Hehe, why did you post on the “advanced” forum then ??

Hi ZbuffeR,

setting GL_CLAMP_TO_EDGE did not seem to be a fix with my test. I checked my OPenGL version at rumtime. It is 2.1.1.

Thanks,

Frank

This is not a choice for the application.

All I want is to smooth the surface of the volume. Color interpolation seems to be the way to do this. glTexParameterf( vtkgl::TEXTURE_3D_EXT, GL_TEXTURE_MAG_FILTER, GL_NEAREST ) will give me an effect of small tiles.

Frank

About OpenGL texture borders : instead of specifying say a 64x64 texture, you send data for a 66x66 texture (so, the same with 1 pixel borders all around). It is mandatory for tiling textures seamlessly.
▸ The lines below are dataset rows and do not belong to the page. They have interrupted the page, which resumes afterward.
/-- From a block with room for the length field to the digest (R115). -/
theorem Padding.run_to_digest {m : List Byte} {q n : Nat} {s : State} (h : Padding m q s)
    (hm : m.length < 64 * q + s.CNT.toNat) (hn : s.CNT.toNat + n = 56) (hq : q + 1 = numBlocks m.length)
    (hquad : s.quad = chainValue m q) :
    ∃ t, Host.Core.run core (n + 1 + 65) s = .next t ∧ t.SEQ = .ready ∧ t.PHASE = .done ∧
      t.quad = chainValue m (numBlocks m.length) := by
  obtain ⟨t, hfill, hcomp, -⟩ := h.run_to_last hm hn hq
  have hfrom : FillingFrom (chainValue m q) t := .of_run ⟨hquad, .inl h.seq⟩ h.noReset hfill
  obtain ⟨u, hrun, hchain, hu⟩ := hcomp.run_chained hfrom
  obtain ⟨hready, hdone⟩ := hchain.afterChain_done u.quad
  exact ⟨afterChain u, (run_add _ _ _ _ hfill.run).trans hrun, hready, hdone, by rw [afterChain_quad, hu, hq]⟩

/-- FINAL leads to the digest of the message (R115, R133, R139). -/
theorem Absorbing.run_finalEffect {m : List Byte} {s : State} (h : Absorbing m s) :
    ∃ n ≤ busyBound, ∃ t, Host.Core.run core n (finalEffect s) = .next t ∧ t.SEQ = .ready ∧ t.PHASE = .done ∧
      t.quad = chainValue m (numBlocks m.length) := by
  have hfrom : FillingFrom (chainValue m (m.length / 64)) (finalEffect s) := by
    rw [h.finalEffect_eq, ← h.chained]
    exact fillingFrom_appendByte 0x80 (s := markFinal s) rfl
  rcases Nat.lt_or_ge (m.length % 64) 56 with hc | hc
  · obtain ⟨hpad, hcnt⟩ := h.final_inner (by omega)
    exact ⟨55 - m.length % 64 + 1 + 65, by unfold busyBound; omega,
      hpad.run_to_digest (by omega) (by omega) (by unfold numBlocks; omega) hfrom.quad⟩
  · obtain ⟨t, hfill, hcomp, -⟩ := h.completes_block hc
    have hreset : Safety.NoReset (finalEffect s) := by
      rw [h.finalEffect_eq]; intro p hp; exact h.noReset p (by rwa [appendByte_PORT] at hp)
    obtain ⟨u, hblock, hchain, hu⟩ := hcomp.run_chained (hfrom.of_run hreset hfill)
    obtain ⟨hpad, hcnt⟩ := hchain.afterChain_padding u.quad (m.length / 64 + 1)
    have hlast := hpad.run_to_digest (n := 56) (by omega) (by rw [hcnt]; rfl) (by unfold numBlocks; omega)
      ((afterChain_quad u).trans hu)
    obtain ⟨v, hrun, hv⟩ := hlast
    exact ⟨63 - m.length % 64 + 65 + (56 + 1 + 65), by unfold busyBound; omega, v,
      (run_add _ _ _ _ ((run_add _ _ _ _ hfill.run).trans hblock)).trans hrun, hv⟩

end Sys2Proof.Machine
end

section
/-! SUPPORT. Scripts as the host sees them: the message fed since INIT, whether it has been finished, and the error flags decide
STATUS and DIGEST after every script that begins with INIT (R131 to R139). -/

namespace Sys2Proof.Machine

/-! ### What the host knows of a computation -/

/-- A computation as its host can follow it: the bytes fed since INIT, whether FINAL came, and the error flags. -/
structure HostView where
  message : List Byte
  finished : Bool
  err : Bool
  code : Cause

/-- Right after INIT (R131). -/
def HostView.start : HostView := ⟨[], false, false, .none⟩

/-- The first cause is kept (R162). -/
def HostView.raise (cause : Cause) (c : HostView) : HostView :=
  { c with err := true, code := if c.err then c.code else cause }

/-- What an accepted command does to the computation (R131 to R134). -/
def HostView.accept : Instr → HostView → HostView
  | .init _, _ => .start
  | .update v, c => if c.finished then c.raise .updateAfterFinal else { c with message := c.message ++ [v] }
  | .final _, c => if c.finished then c.raise .finalAfterFinal else { c with finished := true }
  | .rsvd _, c => c.raise .reservedCommand
  | _, c => c

/-- What a script line without RESET does to it; a line that is no command word does nothing (R67). -/
def HostView.afterLine (c : HostView) (line : ScriptLine) : HostView :=
  match line.word with
  | some word => c.accept (decodeCmd word)
  | none => c

/-- The ready state s is one that the computation c leaves (R138, R139). -/
structure Shows (c : HostView) (s : State) : Prop where
  ready : s.SEQ = .ready
  err : s.ERR = c.err
  code : s.ERRCODE = c.code
  absorbing : c.finished = false → Absorbing c.message s
  digest : c.finished = true → s.PHASE = .done ∧ s.quad = chainValue c.message (numBlocks c.message.length)

/-- What the host drives later plays no part. -/
theorem Shows.clearPort {c : HostView} {s : State} (h : Shows c s) : Shows c { s with PORT := [] } :=
  { h with
    absorbing := fun hf =>
      have ha := h.absorbing hf
      { ha with noReset := fun _ hmem => absurd hmem List.not_mem_nil } }

theorem Shows.raise {c : HostView} {s : State} (h : Shows c s) (cause : Cause) :
    Shows (c.raise cause) (raiseUsageError cause s) :=
  { h with
    err := rfl
    code := by rw [raiseUsageError_ERRCODE, h.err, h.code]; rfl
    absorbing := fun hf =>
      have ha := h.absorbing hf
      { ha with } }

theorem shows_initEffect {s : State} (hp : s.PORT = []) (hs : s.SEQ = .ready) : Shows .start (initEffect s) where
  ready := hs
  err := rfl
  code := rfl
  absorbing _ := absorbing_initEffect (by simp [Safety.NoReset, hp]) hs
  digest h := nomatch h

/-! ### The commands -/

@[simp] theorem updateEffect_PORT (data : Byte) (s : State) : (updateEffect data s).PORT = s.PORT := by
  unfold updateEffect; split <;> simp

@[simp] theorem finalEffect_PORT (s : State) : (finalEffect s).PORT = s.PORT := by
  unfold finalEffect; split <;> simp

theorem updateEffect_done (data : Byte) {s : State} (h : s.PHASE = .done) :
    updateEffect data s = raiseUsageError .updateAfterFinal s := by simp only [updateEffect, h]

theorem finalEffect_done {s : State} (h : s.PHASE = .done) :
    finalEffect s = raiseUsageError .finalAfterFinal s := by simp only [finalEffect, h]

/-- A byte accepted in ABSORB raises no error (R161). -/
theorem updateEffect_errors (data : Byte) {s : State} (h : s.PHASE = .absorb) :
    (updateEffect data s).ERR = s.ERR ∧ (updateEffect data s).ERRCODE = s.ERRCODE ∧
    (updateEffect data s).EVERERR = s.EVERERR := by
  rw [updateEffect_absorb data s h]; simp

theorem finalEffect_errors {s : State} (h : s.PHASE = .absorb) :
    (finalEffect s).ERR = s.ERR ∧ (finalEffect s).ERRCODE = s.ERRCODE ∧ (finalEffect s).EVERERR = s.EVERERR := by
  rw [finalEffect_absorb s h]; simp
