/-- A tagged element that a tag sweeper visits (R125): strand registers by strand number, core elements by core number,
die elements by die number. -/
inductive Elem where
  | scalar (strand n : Nat)
  | pred (strand n : Nat)
  | ctl (strand n : Nat)
  | vreg (core n : Nat)
  | bank (core n : Nat)
  | peg (core n : Nat)
  | bob (core n : Nat)
  | tplActive (core n : Nat)
  | tplStandby (core n : Nat)
  | pillow (core i : Nat)
  | mq (core i : Nat)
  | vq (core i : Nat)
  | cq (core i : Nat)
  | l1 (core i : Nat)
  | perf (core k : Nat)
  | l2 (die i : Nat)
  | walkCache (die i : Nat)
  | twin (die k : Nat)
  | mcast (die k : Nat)
  | frec (die i : Nat)
  | pc (strand : Nat)
  | coreQ (core i : Nat)
  | bayQ (bay i : Nat)
  | dieQ (die i : Nat)
  | spill (die i : Nat)
  | store (die i : Nat)
deriving DecidableEq, Repr

/-- What a request from a peer asks (R95, R97, R107, R171): an access at a device-physical address, which an eviction write
carries with its tag, and which an element of a reducing store makes with its operation and type; data of a multicast box at an
offset of a window, the box having `len` bytes from offset `lo`; an addition to a counter, or a status for its latch. The data of a write
may come from a poisoned source (R79). -/
inductive PeerWhat where
  | access (pa : Nat) (wr : Bool) (n : Nat) (tag : BitVec 16) (op : Option (Nat × Nat)) (poison : Bool)
  | box (window off n lo len : Nat) (op : Option (Nat × Nat)) (poison : Bool)
  | counter (window die off : Nat) (status : BitVec 8)
deriving DecidableEq, Repr
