-- ==== Sys2Proof/Machine/System.lean ====
section
/-! DEFINITION. System registers (R293, R294, R322 to R328), time, counters, identity, generations, invalidation and program
events (R329 to R334), with the checks and effects of every register's defining rule. -/
namespace Sys2Proof.Machine

/-! ### Ordering that these instructions need -/

/-- R166: every earlier access of strand `n` whose scope is at most `sc` has performed. -/
def State.performedTo (s : State) (n sc : Nat) : Bool := s.flight.all fun a => a.strand != n || a.done || decide (a.scope > sc)

/-- R323: instructions that can raise FPC flags. -/
def canRaise (i : Instr) : Bool :=
  match i with
  | .vcvt f => decide (8 ≤ f.ty.toNat) || decide (8 ≤ bits f.vb.toNat 0 4)
  | .vdot f => decide (8 ≤ f.ty.toNat)
  | .mdrain _ => true
  | .mdrainv _ => true
  | .tquant _ => true
  | .tdeq _ => true
  | .tcomp _ => true
  | i => match i.form with
    | .v _ f => decide (8 ≤ f.ty.toNat)
    | _ => false

/-- R323: an instruction of strand `n` that can raise flags is still queued. -/
def State.flagsDue (s : State) (n : Nat) : Bool :=
  let c := s.core (coreOf n)
  (c.vq ++ c.mq).any fun e => e.strand == n && canRaise e.ins

/-! ### Event rings (R439) -/

def ringOn (size lo hi : Nat) : Bool := decide (lo ≤ size) && decide (size ≤ hi)

/-- Write bytes of host memory. -/
def State.hostWrite (s : State) (a : Nat) (d : List Byte) : State := { s with host := putCells s.host (cellsAt a d) }
/-- Log entry 8 (DESIGN CHOICE). -/
def State.hostRead (s : State) (a : Nat) (n : Nat) : List Byte := (List.range n).map fun i => Tbl.get 0 s.host (a + i)

/-- Whether a function's event ring takes a record now. -/
def Fn.evRoom (f : Fn) : Bool := ringOn f.evSize 6 16 && decide ((f.evPi - f.evCi).toNat < 2 ^ f.evSize)

/-- R439: write a record, then the producer index, then signal vector 0. -/
def State.ringWrite (s : State) (k : Nat) (r : BitVec 512) : State :=
  let f := s.fn k
  let s := s.hostWrite (f.evBase.toNat + f.evPi.toNat % 2 ^ f.evSize * 64) (leBytes 64 r.toNat)
  let s := s.mapFn k fun f => { f with evPi := f.evPi + 1 }
  (s.hostWrite f.evWb.toNat (leBytes 8 (f.evPi + 1).toNat)).signal k 0

/-! ### Flight: groups that are in flight (R200) -/

def State.storeBusy (s : State) (p : StoreEnt → Bool) : Bool := s.dies.any fun d => d.2.store.any fun e => e.2.st != .free && p e.2
def State.anyInFlight (s : State) : Bool := !s.groups.isEmpty || s.storeBusy fun _ => true
def State.slotInFlight (s : State) (k : Nat) : Bool := s.groups.any (·.2.slot == k) || s.storeBusy (·.slot == k)

/-! ### Virtual time (R50 to R52) -/

/-- The scaled part of TIME. -/
def scaledTime (ref scale : W64) : W64 := BitVec.ofNat 64 (ref.toNat * scale.toNat / 2 ^ 32)
def State.timeOf (s : State) (k : Nat) : W64 := scaledTime s.ref (s.ctxOf k).timeScale + (s.ctxOf k).timeOff
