-- ==== Sys2Proof/Machine/Crypto.lean ====
section
/-! DEFINITION. SHAKE256 and PureEdDSA Ed448 with an empty context, which R443 to R445 name. The spec writes out neither; they are taken from
the standards of these names, FIPS 202 and RFC 8032. Log entry 119 (PRESUMED). -/
namespace Sys2Proof.Machine

/-! ### SHAKE256 (FIPS 202): the state is a number of 1,600 bits, lane x + 5y of it at bit 64 (x + 5y) -/

/-- The rotation of the lane 5y + x. -/
def keccakRho : List Nat :=
  [0, 1, 62, 28, 27, 36, 44, 6, 55, 20, 3, 10, 43, 25, 39, 41, 45, 15, 21, 8, 18, 2, 61, 56, 14]
/-- The constant of each round. -/
def keccakIota : List Nat :=
  [0x0000000000000001, 0x0000000000008082, 0x800000000000808A, 0x8000000080008000, 0x000000000000808B, 0x0000000080000001] ++
  [0x8000000080008081, 0x8000000000008009, 0x000000000000008A, 0x0000000000000088, 0x0000000080008009, 0x000000008000000A] ++
  [0x000000008000808B, 0x800000000000008B, 0x8000000000008089, 0x8000000000008003, 0x8000000000008002, 0x8000000000000080] ++
  [0x000000000000800A, 0x800000008000000A, 0x8000000080008081, 0x8000000000008080, 0x0000000080000001, 0x8000000080008008]

def keccakRot (v n : Nat) : Nat := (v * 2 ^ n + v / 2 ^ (64 - n)) % 2 ^ 64
def keccakLane (a : List Nat) (i : Nat) : Nat := a.getD i 0

/-- Step theta: each lane takes the parity of two columns. -/
def keccakTheta (a : List Nat) : List Nat :=
  let c := (List.range 5).map fun x => (List.range 5).foldl (fun v y => v ^^^ keccakLane a (x + 5 * y)) 0
  let d := (List.range 5).map fun x => keccakLane c ((x + 4) % 5) ^^^ keccakRot (keccakLane c ((x + 1) % 5)) 1
  (List.range 25).map fun i => keccakLane a i ^^^ keccakLane d (i % 5)
/-- Steps rho and pi: lane (x, y) is the rotated lane (x + 3y, x). -/
def keccakPi (a : List Nat) : List Nat :=
  (List.range 25).map fun i =>
    let j := (i % 5 + 3 * (i / 5)) % 5 + 5 * (i % 5)
    keccakRot (keccakLane a j) (keccakLane keccakRho j)
/-- Step chi. -/
def keccakChi (a : List Nat) : List Nat :=
  (List.range 25).map fun i =>
    let at_ (k : Nat) : Nat := keccakLane a ((i % 5 + k) % 5 + i / 5 * 5)
    at_ 0 ^^^ ((2 ^ 64 - 1 - at_ 1) &&& at_ 2)
def keccakRound (a : List Nat) (k : Nat) : List Nat :=
  match keccakChi (keccakPi (keccakTheta a)) with
  | [] => []
  | v :: l => (v ^^^ k) :: l
/-- The permutation of the state. -/
def keccakF (v : Nat) : Nat :=
  (keccakIota.foldl keccakRound ((List.range 25).map fun i => v / 2 ^ (64 * i) % 2 ^ 64)).foldr (fun a n => a + 2 ^ 64 * n) 0

/-- `n` blocks of 136 bytes are taken up. -/
def keccakAbsorb : Nat → Nat → Nat → Nat
  | 0, _, v => v
  | n + 1, m, v => keccakAbsorb n (m / 2 ^ 1088) (keccakF (v ^^^ m % 2 ^ 1088))

/-- The first 136 bytes of SHAKE256 of the `n` bytes of `m`. -/
def shakeOut (n m : Nat) : Nat :=
  let k := n / 136 + 1
  keccakAbsorb k (m % 256 ^ n + 0x1F * 256 ^ n + 0x80 * 256 ^ (136 * k - 1)) 0 % 2 ^ 1088
/-- R443 to R445: the 64-byte SHAKE256 digest of `n` bytes, given as a little-endian number. -/
def shake256 (n m : Nat) : BitVec 512 := BitVec.ofNat 512 (shakeOut n m)

/-! ### Ed448 (RFC 8032): points of x² + y² = 1 + d x² y² modulo p, in projective coordinates -/

def edP : Nat := 2 ^ 448 - 2 ^ 224 - 1
/-- d, which is -39081. -/
def edD : Nat := edP - 39081
/-- The order of the base point. -/
def edL : Nat := 2 ^ 446 - 13818066809895115352007386748515426880336692474882178609894547503885

structure EdPt where
  x : Nat
  y : Nat
  z : Nat
deriving DecidableEq, Repr

def edZero : EdPt := ⟨0, 1, 1⟩
def edBase : EdPt :=
  ⟨224580040295924300187604334099896036246789641632564134246125461686950415467406032909029192869357953282578032075146446173674602635247710,
   298819210078481492676017930443930673437544040154080242095928241372331506189835876003536878655418784733982303233503462500531545062832660, 1⟩

def edMul (a b : Nat) : Nat := a * b % edP
def edAdd (a b : Nat) : Nat := (a + b) % edP
def edSub (a b : Nat) : Nat := (a + (edP - b)) % edP

/-- The sum of two points. -/
def EdPt.add (p q : EdPt) : EdPt :=
  let a := edMul p.z q.z
  let b := edMul a a
  let c := edMul p.x q.x
  let d := edMul p.y q.y
  let e := edMul edD (edMul c d)
  let f := edSub b e
  let g := edAdd b e
  let h := edMul (edAdd p.x p.y) (edAdd q.x q.y)
  ⟨edMul (edMul a f) (edSub (edSub h c) d), edMul (edMul a g) (edSub d c), edMul f g⟩

/-- The point times the low `n` bits of `k`. -/
def EdPt.times (p : EdPt) (k : Nat) : Nat → EdPt
  | 0 => edZero
  | n + 1 =>
    let q := p.times (k / 2) n
    let r := q.add q
    if k % 2 = 1 then r.add p else r

/-- A power modulo p, with an exponent of `n` bits. -/
def edPow (a k : Nat) : Nat → Nat
  | 0 => 1
  | n + 1 =>
    let q := edPow a (k / 2) n
    let r := edMul q q
    if k % 2 = 1 then edMul r a else r

/-- Whether two points are one. -/
def EdPt.same (p q : EdPt) : Bool := edMul p.x q.z == edMul q.x p.z && edMul p.y q.z == edMul q.y p.z
def EdPt.four (p : EdPt) : EdPt :=
  let q := p.add p
  q.add q

/-- The point that 57 bytes encode. -/
def edDecode (v : Nat) : Option EdPt :=
  let y := v % 2 ^ 455
  let sign := v / 2 ^ 455 % 2
  let u := edSub (edMul y y) 1
  let w := edSub (edMul edD (edMul y y)) 1
  let u3w := edMul (edMul u (edMul u u)) w
  let x := edMul u3w (edPow (edMul u3w (edMul (edMul u u) (edMul w w))) ((edP - 3) / 4) 448)
  if y ≥ edP ∨ edMul w (edMul x x) ≠ u ∨ (x = 0 ∧ sign = 1) then none
  else some ⟨if x % 2 = sign then x else edP - x, y, 1⟩

/-- R443: the check of a PureEdDSA Ed448 signature `sig` of `n` bytes `m` by `key`, with an empty context. -/
def ed448 (key sig n m : Nat) : Bool :=
  let r := sig % 256 ^ 57
  let t := sig / 256 ^ 57 % 256 ^ 57
  let key := key % 256 ^ 57
  -- "SigEd448", the flag 0 and the empty context's length
  let dom := 0x3834346445676953
  let k := shakeOut (10 + 57 + 57 + n) (dom + r * 256 ^ 10 + key * 256 ^ 67 + m % 256 ^ n * 256 ^ 124) % 256 ^ 114 % edL
  match edDecode key, edDecode r with
  | some a, some q => decide (t < edL) && (edBase.times t 446).four.same (q.add (a.times k 446)).four
  | _, _ => false

end Sys2Proof.Machine
end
Don’t worry, even Google Earth did not get it right :frowning:
So when you sample exactly at 0 or 1 texture coordinate, the color is interpolated between the texel inside (“edge”) and the texel outside, (“border”). If no texture border is specified, the default is black. That is why sometimes there is a grayish line around a textured quad.

The theory :
http://www.opengl.org/resources/code/samples/sig99/advanced99/notes/node64.html

The practice :
http://www.opengl.org/resources/code/samples/glut_examples/advanced/textile.c

But as I said, your problem is probably unrelated to borders, even if symptoms are similar.

If you did not already read these links, I found them highly interesting :
http://www.cs.utah.edu/~jmk/sigg_crs_02/courses_0067.html
http://www.vrvis.at/via/resources/PR-CBerger-2/index.html
http://www.vis.uni-stuttgart.de/~engel/pre-integrated/

So the border is actually the six faces of the cubical volume, right? But the problem I have is within the volume. I really hope somehow tell OpenGL cells with certain color should be a background (not border, right?).

Thanks a lot for the links. In the following link:
http://www.cs.utah.edu/~jmk/sigg_crs_02/course_42/course_42_notes_small.pdf

Page 72 seems to have something similar, but it considers the phenomena an advantage since the borders/silhouette are more visible. :smiley:

Hi,

You could do three easy things:

  1. Discard all fragments that have this value.
  2. fade the color map to 0 transparency when out of the threshold. (you should experiment with how many values you should fade).
  3. Use associative coloring (each color is multiply by its alpha) so you can alpha test directly.

Ido

Hi,

sounds good idea, and I will give it a try.

I would like to restate the problem as below:

For volume rendering, when the rendering threshold (say, the opacity map) is wider than the scalar range of the foreground of the dataset, the rendered object will have a surrounding layer with the color mixed/interpolated with that of the background.

After I realized that the problem could be restated like this, I really feel it is a request to tell OpenGL that certain value is background, and should not participate in the interpolation.

How do you think?

Thanks,

Frank

a request to tell OpenGL that certain value is background, and should not participate in the interpolation

Do the interpolation yourself in fragement shader, and discard if one of the texture sample equals this value. Be prepared to slower performance.
Beware though : preventing the linear interpolation on the object edges like this, will make it severely aliased.

Now I got the feeling that this is going to solve the problem, but to be honest I have to learn the shader first.